* **About this exercise**:
Among the lines below, take the one holding "refine (h.trans ?_).trans", the one holding "it (R408). -/", and all lines between them. Set them down exactly.
-*-*-
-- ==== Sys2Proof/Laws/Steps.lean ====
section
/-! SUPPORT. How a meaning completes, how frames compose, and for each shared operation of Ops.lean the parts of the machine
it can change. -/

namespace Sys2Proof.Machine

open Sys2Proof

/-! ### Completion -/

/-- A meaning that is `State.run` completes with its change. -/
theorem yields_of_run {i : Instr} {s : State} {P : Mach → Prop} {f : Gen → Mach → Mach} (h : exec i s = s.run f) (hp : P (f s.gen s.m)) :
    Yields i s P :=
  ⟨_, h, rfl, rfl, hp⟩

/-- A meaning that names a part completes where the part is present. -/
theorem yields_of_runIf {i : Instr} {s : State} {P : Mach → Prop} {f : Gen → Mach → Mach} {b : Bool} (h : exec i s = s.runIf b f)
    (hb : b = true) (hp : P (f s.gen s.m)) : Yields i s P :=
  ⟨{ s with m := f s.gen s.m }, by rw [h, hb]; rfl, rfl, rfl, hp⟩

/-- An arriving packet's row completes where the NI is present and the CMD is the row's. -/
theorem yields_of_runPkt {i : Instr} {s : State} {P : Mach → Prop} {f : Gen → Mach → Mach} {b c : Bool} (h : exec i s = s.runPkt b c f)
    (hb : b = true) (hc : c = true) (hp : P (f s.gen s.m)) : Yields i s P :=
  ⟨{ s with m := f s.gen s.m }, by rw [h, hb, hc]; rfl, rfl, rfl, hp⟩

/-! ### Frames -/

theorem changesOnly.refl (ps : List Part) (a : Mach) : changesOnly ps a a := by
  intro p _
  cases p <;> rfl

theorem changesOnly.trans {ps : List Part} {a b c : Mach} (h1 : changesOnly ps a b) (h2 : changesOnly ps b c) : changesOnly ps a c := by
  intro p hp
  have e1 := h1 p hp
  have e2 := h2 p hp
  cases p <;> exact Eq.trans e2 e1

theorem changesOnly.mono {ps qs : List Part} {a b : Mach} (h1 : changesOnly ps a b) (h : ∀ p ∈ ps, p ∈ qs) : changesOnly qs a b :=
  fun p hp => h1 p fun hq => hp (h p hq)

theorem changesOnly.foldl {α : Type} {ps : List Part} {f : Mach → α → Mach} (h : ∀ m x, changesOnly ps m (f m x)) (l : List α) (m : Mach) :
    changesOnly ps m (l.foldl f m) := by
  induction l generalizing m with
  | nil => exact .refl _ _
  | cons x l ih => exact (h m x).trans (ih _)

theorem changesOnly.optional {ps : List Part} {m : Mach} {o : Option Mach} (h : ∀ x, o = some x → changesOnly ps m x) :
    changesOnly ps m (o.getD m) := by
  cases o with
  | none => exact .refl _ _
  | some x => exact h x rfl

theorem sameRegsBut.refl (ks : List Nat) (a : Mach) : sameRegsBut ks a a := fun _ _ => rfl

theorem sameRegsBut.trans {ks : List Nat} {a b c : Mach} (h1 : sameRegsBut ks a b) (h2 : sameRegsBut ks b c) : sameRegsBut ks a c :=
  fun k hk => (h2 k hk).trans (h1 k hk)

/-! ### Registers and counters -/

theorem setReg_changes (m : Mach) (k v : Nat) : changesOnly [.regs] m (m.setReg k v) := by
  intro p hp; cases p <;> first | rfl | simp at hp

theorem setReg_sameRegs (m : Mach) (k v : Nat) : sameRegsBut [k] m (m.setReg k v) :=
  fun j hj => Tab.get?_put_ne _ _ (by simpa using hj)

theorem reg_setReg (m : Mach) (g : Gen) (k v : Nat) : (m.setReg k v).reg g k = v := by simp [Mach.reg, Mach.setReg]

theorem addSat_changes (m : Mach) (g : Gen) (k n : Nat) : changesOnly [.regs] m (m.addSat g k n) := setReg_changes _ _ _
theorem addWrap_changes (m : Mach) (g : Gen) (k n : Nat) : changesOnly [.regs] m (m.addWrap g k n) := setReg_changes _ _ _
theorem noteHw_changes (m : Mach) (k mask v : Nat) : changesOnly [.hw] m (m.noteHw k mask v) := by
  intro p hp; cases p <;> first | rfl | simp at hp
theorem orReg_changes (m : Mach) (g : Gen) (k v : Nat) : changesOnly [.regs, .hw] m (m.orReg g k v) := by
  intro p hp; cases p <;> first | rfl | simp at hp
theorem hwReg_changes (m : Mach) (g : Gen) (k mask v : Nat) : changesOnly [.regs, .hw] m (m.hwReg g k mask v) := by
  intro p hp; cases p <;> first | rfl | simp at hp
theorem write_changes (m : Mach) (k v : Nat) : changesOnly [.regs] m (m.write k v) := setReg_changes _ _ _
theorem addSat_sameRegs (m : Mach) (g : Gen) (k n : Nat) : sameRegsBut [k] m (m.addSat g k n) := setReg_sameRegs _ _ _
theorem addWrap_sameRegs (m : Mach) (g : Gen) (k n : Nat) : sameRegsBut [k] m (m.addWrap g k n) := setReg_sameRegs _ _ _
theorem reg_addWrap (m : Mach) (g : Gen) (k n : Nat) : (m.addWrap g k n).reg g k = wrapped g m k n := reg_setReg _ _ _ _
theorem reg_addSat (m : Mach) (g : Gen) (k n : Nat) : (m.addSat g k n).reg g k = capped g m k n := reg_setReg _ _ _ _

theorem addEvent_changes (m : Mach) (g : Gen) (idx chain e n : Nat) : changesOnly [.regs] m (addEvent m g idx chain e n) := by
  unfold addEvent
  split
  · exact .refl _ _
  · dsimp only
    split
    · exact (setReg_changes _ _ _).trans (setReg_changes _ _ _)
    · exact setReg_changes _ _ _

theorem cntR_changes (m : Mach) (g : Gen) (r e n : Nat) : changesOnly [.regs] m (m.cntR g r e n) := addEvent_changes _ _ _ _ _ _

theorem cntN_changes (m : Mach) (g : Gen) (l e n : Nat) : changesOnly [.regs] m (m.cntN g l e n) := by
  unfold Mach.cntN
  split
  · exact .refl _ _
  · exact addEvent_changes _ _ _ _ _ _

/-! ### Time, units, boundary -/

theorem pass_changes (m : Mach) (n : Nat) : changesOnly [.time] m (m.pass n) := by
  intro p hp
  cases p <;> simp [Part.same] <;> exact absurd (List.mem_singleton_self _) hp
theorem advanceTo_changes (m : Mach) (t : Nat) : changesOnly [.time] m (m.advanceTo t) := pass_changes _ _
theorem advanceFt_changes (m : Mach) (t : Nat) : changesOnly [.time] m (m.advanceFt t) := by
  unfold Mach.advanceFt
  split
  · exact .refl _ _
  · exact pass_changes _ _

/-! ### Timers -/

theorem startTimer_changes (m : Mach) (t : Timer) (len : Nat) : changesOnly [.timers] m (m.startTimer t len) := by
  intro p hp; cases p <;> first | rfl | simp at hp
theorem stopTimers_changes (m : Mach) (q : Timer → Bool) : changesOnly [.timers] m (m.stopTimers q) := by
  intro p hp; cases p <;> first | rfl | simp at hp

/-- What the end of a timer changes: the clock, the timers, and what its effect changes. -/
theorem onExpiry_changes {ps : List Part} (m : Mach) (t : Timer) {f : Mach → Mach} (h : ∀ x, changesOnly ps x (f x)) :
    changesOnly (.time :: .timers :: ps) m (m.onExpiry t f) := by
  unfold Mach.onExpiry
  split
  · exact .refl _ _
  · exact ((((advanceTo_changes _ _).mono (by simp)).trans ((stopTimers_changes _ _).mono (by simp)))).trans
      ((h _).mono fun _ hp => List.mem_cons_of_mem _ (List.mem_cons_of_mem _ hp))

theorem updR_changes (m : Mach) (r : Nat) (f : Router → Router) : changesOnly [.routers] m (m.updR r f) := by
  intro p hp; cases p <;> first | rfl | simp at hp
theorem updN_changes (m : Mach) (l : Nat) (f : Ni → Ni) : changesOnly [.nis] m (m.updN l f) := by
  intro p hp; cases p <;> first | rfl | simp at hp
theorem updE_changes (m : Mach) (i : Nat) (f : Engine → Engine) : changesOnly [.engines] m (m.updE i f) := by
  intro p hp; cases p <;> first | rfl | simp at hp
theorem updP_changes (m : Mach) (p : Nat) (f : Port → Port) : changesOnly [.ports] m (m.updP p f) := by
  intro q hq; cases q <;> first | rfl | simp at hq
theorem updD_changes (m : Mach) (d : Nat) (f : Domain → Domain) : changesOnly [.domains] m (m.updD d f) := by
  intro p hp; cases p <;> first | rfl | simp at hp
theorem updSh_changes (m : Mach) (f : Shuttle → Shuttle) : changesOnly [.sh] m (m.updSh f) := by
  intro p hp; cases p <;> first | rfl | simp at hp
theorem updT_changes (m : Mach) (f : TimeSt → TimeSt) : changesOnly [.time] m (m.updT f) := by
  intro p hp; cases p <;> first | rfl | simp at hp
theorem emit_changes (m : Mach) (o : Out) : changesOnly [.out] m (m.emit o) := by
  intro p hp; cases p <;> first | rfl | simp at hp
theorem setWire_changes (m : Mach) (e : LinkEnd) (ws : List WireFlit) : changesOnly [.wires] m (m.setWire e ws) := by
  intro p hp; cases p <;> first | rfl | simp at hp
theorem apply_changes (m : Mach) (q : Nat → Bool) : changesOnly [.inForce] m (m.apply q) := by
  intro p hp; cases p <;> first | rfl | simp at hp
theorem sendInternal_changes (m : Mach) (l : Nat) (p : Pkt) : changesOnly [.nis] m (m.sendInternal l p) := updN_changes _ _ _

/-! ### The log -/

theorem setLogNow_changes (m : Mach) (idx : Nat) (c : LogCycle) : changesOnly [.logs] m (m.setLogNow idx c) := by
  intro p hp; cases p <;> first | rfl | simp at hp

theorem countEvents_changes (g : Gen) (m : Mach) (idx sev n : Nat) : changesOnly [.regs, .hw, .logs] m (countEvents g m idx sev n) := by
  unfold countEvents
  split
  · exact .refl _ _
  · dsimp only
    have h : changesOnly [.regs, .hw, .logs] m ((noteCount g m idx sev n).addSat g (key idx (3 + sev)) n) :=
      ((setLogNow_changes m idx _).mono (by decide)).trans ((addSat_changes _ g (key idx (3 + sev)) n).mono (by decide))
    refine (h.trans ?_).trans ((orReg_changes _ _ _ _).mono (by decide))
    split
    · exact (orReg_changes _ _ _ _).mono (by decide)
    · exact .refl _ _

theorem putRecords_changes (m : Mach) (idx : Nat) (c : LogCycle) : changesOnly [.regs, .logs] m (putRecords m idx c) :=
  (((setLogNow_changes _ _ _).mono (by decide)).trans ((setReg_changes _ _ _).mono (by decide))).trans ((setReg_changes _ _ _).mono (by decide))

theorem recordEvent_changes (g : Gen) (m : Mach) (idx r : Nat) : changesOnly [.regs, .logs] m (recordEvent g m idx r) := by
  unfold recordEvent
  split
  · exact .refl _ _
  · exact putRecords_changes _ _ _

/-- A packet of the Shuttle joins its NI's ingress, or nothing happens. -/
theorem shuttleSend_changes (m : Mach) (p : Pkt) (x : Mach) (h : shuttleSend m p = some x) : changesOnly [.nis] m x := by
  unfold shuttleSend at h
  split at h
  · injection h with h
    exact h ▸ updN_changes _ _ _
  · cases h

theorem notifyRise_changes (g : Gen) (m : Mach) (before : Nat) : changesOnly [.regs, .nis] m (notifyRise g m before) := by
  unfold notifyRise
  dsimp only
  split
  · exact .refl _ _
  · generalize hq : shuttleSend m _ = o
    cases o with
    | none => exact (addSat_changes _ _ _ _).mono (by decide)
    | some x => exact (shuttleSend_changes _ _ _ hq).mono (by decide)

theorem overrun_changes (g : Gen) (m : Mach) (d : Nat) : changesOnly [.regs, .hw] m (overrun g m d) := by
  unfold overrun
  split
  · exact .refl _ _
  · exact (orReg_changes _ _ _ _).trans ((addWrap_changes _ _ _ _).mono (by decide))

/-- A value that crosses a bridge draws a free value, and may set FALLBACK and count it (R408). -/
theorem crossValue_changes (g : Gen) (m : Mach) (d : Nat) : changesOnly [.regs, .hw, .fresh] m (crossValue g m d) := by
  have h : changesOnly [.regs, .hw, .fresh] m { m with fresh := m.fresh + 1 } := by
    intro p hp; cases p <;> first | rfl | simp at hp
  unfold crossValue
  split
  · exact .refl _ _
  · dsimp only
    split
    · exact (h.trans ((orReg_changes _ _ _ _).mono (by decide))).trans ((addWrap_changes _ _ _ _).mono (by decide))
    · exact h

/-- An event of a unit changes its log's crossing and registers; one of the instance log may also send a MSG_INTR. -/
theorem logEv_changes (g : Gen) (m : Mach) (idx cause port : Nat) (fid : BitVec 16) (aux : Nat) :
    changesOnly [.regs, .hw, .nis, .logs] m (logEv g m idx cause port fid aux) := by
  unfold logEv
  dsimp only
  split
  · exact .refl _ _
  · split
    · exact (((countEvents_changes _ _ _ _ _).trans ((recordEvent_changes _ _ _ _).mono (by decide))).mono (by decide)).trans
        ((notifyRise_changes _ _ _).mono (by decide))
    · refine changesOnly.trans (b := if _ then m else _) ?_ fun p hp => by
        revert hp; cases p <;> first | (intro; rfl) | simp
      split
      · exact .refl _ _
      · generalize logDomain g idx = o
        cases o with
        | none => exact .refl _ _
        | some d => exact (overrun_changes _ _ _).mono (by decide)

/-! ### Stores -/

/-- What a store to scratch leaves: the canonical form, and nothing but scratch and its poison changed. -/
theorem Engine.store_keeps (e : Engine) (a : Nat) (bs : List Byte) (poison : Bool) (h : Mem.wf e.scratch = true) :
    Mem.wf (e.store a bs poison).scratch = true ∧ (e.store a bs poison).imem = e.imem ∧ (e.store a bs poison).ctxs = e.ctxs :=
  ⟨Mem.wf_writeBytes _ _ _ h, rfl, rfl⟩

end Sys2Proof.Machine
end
-*-*-
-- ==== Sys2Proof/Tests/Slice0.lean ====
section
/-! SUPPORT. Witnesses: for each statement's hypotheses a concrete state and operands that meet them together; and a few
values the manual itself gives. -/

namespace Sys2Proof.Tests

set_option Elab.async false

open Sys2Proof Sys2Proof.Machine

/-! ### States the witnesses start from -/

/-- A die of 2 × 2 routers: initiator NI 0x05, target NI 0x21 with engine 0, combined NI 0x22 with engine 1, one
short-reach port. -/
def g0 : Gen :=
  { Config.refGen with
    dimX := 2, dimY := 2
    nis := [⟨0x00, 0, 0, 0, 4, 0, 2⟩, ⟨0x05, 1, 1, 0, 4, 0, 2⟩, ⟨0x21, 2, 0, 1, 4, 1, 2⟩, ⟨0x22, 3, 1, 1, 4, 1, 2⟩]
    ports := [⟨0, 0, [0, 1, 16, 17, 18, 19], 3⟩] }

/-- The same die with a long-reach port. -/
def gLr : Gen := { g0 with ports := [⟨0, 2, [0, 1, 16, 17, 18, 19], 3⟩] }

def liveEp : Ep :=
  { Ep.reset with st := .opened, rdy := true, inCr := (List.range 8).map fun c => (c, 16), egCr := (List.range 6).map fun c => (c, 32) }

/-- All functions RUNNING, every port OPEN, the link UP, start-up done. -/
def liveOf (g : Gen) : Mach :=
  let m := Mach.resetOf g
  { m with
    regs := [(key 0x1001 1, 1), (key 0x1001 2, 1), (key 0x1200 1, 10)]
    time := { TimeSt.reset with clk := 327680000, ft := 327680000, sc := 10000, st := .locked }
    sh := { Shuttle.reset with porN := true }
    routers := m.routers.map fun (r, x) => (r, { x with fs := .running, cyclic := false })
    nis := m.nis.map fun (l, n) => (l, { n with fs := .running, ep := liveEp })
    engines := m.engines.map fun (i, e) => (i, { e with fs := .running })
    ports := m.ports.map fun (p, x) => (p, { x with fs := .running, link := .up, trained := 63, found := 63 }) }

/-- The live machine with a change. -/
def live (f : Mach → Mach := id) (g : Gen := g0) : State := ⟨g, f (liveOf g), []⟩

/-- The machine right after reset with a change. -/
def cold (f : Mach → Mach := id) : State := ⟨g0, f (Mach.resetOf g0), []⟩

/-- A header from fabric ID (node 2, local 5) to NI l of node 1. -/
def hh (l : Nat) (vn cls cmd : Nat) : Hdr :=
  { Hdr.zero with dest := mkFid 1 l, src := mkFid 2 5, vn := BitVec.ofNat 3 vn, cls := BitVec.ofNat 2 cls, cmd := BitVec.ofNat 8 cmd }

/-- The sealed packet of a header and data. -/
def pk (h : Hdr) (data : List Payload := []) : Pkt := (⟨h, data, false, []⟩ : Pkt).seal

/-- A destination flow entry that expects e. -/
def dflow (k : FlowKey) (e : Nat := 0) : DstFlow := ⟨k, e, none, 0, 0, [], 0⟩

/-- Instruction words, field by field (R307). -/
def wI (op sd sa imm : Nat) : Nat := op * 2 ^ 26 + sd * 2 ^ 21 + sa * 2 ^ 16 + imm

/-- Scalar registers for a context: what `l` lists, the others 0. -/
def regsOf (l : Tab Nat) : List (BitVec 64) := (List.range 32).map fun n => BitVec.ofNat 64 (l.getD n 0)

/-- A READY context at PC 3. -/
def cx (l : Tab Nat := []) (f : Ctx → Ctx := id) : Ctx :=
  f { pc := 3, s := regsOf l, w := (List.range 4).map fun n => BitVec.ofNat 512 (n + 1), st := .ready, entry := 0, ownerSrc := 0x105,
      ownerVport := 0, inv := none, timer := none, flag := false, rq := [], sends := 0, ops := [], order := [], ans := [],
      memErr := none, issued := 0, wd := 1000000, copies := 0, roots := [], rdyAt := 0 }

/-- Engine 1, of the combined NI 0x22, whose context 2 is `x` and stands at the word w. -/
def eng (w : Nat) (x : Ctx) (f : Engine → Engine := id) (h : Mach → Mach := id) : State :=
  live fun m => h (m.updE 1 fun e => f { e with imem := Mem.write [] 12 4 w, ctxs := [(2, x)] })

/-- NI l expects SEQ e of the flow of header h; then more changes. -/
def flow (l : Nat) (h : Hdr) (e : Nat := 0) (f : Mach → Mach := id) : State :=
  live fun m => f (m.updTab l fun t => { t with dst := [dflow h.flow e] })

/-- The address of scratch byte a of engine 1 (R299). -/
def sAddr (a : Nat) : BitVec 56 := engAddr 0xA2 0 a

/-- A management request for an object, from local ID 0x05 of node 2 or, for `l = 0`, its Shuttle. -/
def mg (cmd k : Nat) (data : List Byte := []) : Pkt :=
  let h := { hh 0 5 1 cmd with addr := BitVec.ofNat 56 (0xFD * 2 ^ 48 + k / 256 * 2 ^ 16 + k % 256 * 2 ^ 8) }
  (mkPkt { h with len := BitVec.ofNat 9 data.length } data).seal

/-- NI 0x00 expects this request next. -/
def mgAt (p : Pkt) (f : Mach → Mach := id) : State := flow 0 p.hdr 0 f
-*-*-
* **Task output**:
    refine (h.trans ?_).trans ((orReg_changes _ _ _ _).mono (by decide))
    split
    · exact (orReg_changes _ _ _ _).mono (by decide)
    · exact .refl _ _

theorem putRecords_changes (m : Mach) (idx : Nat) (c : LogCycle) : changesOnly [.regs, .logs] m (putRecords m idx c) :=
  (((setLogNow_changes _ _ _).mono (by decide)).trans ((setReg_changes _ _ _).mono (by decide))).trans ((setReg_changes _ _ _).mono (by decide))

theorem recordEvent_changes (g : Gen) (m : Mach) (idx r : Nat) : changesOnly [.regs, .logs] m (recordEvent g m idx r) := by
  unfold recordEvent
  split
  · exact .refl _ _
  · exact putRecords_changes _ _ _

/-- A packet of the Shuttle joins its NI's ingress, or nothing happens. -/
theorem shuttleSend_changes (m : Mach) (p : Pkt) (x : Mach) (h : shuttleSend m p = some x) : changesOnly [.nis] m x := by
  unfold shuttleSend at h
  split at h
  · injection h with h
    exact h ▸ updN_changes _ _ _
  · cases h

theorem notifyRise_changes (g : Gen) (m : Mach) (before : Nat) : changesOnly [.regs, .nis] m (notifyRise g m before) := by
  unfold notifyRise
  dsimp only
  split
  · exact .refl _ _
  · generalize hq : shuttleSend m _ = o
    cases o with
    | none => exact (addSat_changes _ _ _ _).mono (by decide)
    | some x => exact (shuttleSend_changes _ _ _ hq).mono (by decide)

theorem overrun_changes (g : Gen) (m : Mach) (d : Nat) : changesOnly [.regs, .hw] m (overrun g m d) := by
  unfold overrun
  split
  · exact .refl _ _
  · exact (orReg_changes _ _ _ _).trans ((addWrap_changes _ _ _ _).mono (by decide))

/-- A value that crosses a bridge draws a free value, and may set FALLBACK and count it (R408). -/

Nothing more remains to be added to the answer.